» Your goal: Which lines of the entries below include "other"? List them all.

START Material shown

-- ==== Sys2Proof/Certificates/Slice0/Obligations.lean ====
section
/-! DEFINITION. The statements about the block: one definition for each, with the rules of the manual that it follows. -/

open Sys2Proof Sys2Proof.Machine

/-- A step takes the command at the front of the queue and carries it out on the state with the queue's rest. -/
def Obligations.StepRunsFront : Prop :=
  ∀ (c : Instr) (rest : List Instr) (s : State), s.pending = c :: rest → step s = exec c { s with pending := rest }

/-- With no command waiting a step is one cycle of the crystal (DESIGN CHOICE, log entry 2): nothing but the backup
domain, its registers' events and what the events' delivery changes is touched. -/
def Obligations.IdleStep : Prop :=
  ∀ s : State, s.pending = [] → ∃ t, step s = .next t ∧ t.pending = [] ∧ t.clk = s.clk ∧ t.ring = s.ring ∧
    t.exe = s.exe ∧ t.trial = s.trial ∧ t.boot = s.boot ∧ t.img = s.img ∧ t.fl = s.fl ∧ t.engs = s.engs ∧
    t.isl = s.isl ∧ t.keys = s.keys ∧ t.wd = s.wd

/-- Every command, with whatever operands and in whatever state, completes, and leaves no event undelivered.
That a command which cannot occur changes nothing is log entry 4. -/
def Obligations.EveryCommandSettles : Prop :=
  ∀ (c : Instr) (s : State), ∃ t, exec c s = .next t ∧ Settled t

/-- Every step keeps the events settled: none raised and undelivered, at most 16 EVENTs held for KLP (R528). -/
def Obligations.StepKeepsSettled : Prop :=
  ∀ s t : State, Settled s → step s = .next t → Settled t

/-- The events are settled at reset. -/
def Obligations.ResetSettled : Prop := Settled State.reset

/-- The events of one moment are delivered in ascending code order, those of one code in the order raised, and none is
lost or doubled. -/
def Obligations.DeliveryOrder : Prop :=
  ∀ l : List LogEntry, (sortByCode l).Pairwise (fun a b => a.code ≤ b.code) ∧ (sortByCode l).Perm l ∧
    ∀ n, (sortByCode l).filter (fun e => e.code == n) = l.filter fun e => e.code == n

/-- The log takes an entry at the next sequence number, in the place that number modulo 4 096 gives, and keeps every
other place; past 100 entries in a log second it counts the entry as lost and writes nothing.
The place in the ring is the model's reading: log entry 32. -/
def Obligations.LogAppends : Prop :=
  ∀ (e : LogEntry) (s : State),
    let q := (s.ret.evtSeq + 1) % 2 ^ 32
    (s.evt.secCount < 100 → (appendLog e s).ret.evtSeq = q ∧
      tget {} (appendLog e s).ret.log (q % 4096) = { e with seq := q } ∧
      (∀ k, k ≠ q % 4096 → tget {} (appendLog e s).ret.log k = tget {} s.ret.log k) ∧
      (appendLog e s).evt.secCount = s.evt.secCount + 1) ∧
    (100 ≤ s.evt.secCount → (appendLog e s).ret = s.ret ∧ (appendLog e s).evt.secLost = s.evt.secLost + 1)

/-- A class F event ends threading at once in HOLD/F; in any other mode it is a fault of the next boundary, which keeps
the mode until then. Events of the other classes change no mode.
That fault_evt keeps the first code is log entry 41. -/
def Obligations.FaultEvents : Prop :=
  ∀ (code arg : Nat) (s : State),
    (classOf code = 0x46 → s.md.mode = .thread → (raise code arg s).md.mode = .hold ∧ (raise code arg s).md.fault = true ∧
      (s.md.fault = false → (raise code arg s).md.faultEvt = code) ∧ (raise code arg s).exe.inCycle = false) ∧
    (classOf code = 0x46 → s.md.mode ≠ .thread → (raise code arg s).md = { s.md with pendF := s.md.pendF ++ [code] }) ∧
    (classOf code ≠ 0x46 → (raise code arg s).md = s.md)

/-- Bit logic (R143): where a pipe takes the word, LA and the stack become what Table 7.5 gives for b′, and the bit
written is the one named. -/
def Obligations.BitInstructions : Prop :=
  ∀ (w : Who) (md : BitVec 2) (x : BitVec 24) (c : Cx) (s : State),
    let pc := pcOf c s
    let b := (bitOperand c md.toNat x.toNat s).1
    let u := (bitOperand c md.toNat x.toNat s).2
    let g := regsOf c u
    let h := regsOf c s
    let k := kindOf (xReg x.toNat)
    let i := resolveIdx (xReg x.toNat) (xOff x.toNat) h.l
    let la := if md = 1 then !h.la else h.la
    let m := (getBit c 2 i s).1
    let v := (getBit c 2 i s).2
    (Takes w 0x01 md.toNat x.toNat c s →
      exec (.ld w md x) s = .next (settle (wordDone c pc 1 (setRegs c { g with la := b } u)))) ∧
    (Takes w 0x02 md.toNat x.toNat c s →
      exec (.ldp w md x) s = .next (settle (wordDone c pc 1 (setRegs c { g with la := b, stack := g.la :: g.stack } u)))) ∧
    (Takes w 0x03 md.toNat x.toNat c s →
      exec (.and w md x) s = .next (settle (wordDone c pc 1 (setRegs c { g with la := g.la && b } u)))) ∧
    (Takes w 0x04 md.toNat x.toNat c s →
      exec (.or w md x) s = .next (settle (wordDone c pc 1 (setRegs c { g with la := g.la || b } u)))) ∧
    (Takes w 0x05 md.toNat x.toNat c s →
      exec (.xor w md x) s = .next (settle (wordDone c pc 1 (setRegs c { g with la := g.la != b } u)))) ∧
    (Takes w 0x06 0 0 c s → ∀ p ps, h.stack = p :: ps →
      exec (.andp w) s = .next (settle (wordDone c pc 1 (setRegs c { h with la := p && h.la, stack := ps } s)))) ∧
    (Takes w 0x07 0 0 c s → ∀ p ps, h.stack = p :: ps →
      exec (.orp w) s = .next (settle (wordDone c pc 1 (setRegs c { h with la := p || h.la, stack := ps } s)))) ∧
    (Takes w 0x08 0 0 c s →
      exec (.notl w) s = .next (settle (wordDone c pc 1 (setRegs c { h with la := !h.la } s)))) ∧
    (Takes w 0x09 md.toNat x.toNat c s →
      exec (.out w md x) s = .next (settle (wordDone c pc 1 (putBit c k i la s)))) ∧
    (Takes w 0x0A md.toNat x.toNat c s →
      exec (.set w md x) s = .next (settle (wordDone c pc 1 (if la then putBit c k i true s else noteWrite c k i s)))) ∧
    (Takes w 0x0B md.toNat x.toNat c s →
      exec (.rst w md x) s = .next (settle (wordDone c pc 1 (if la then putBit c k i false s else noteWrite c k i s)))) ∧
    (Takes w 0x0C 0 x.toNat c s →
      exec (.pedg w x) s = .next (settle (wordDone c pc 1
        (putBit c 2 i (regsOf c v).la (setRegs c { regsOf c v with la := (regsOf c v).la && !m } v))))) ∧
    (Takes w 0x0D 0 x.toNat c s →
      exec (.nedg w x) s = .next (settle (wordDone c pc 1
        (putBit c 2 i (regsOf c v).la (setRegs c { regsOf c v with la := !(regsOf c v).la && m } v)))))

END Material shown

» Written reply:
other place; past 100 entries in a log second it counts the entry as lost and writes nothing.
/-- A class F event ends threading at once in HOLD/F; in any other mode it is a fault of the next boundary, which keeps
the mode until then. Events of the other classes change no mode.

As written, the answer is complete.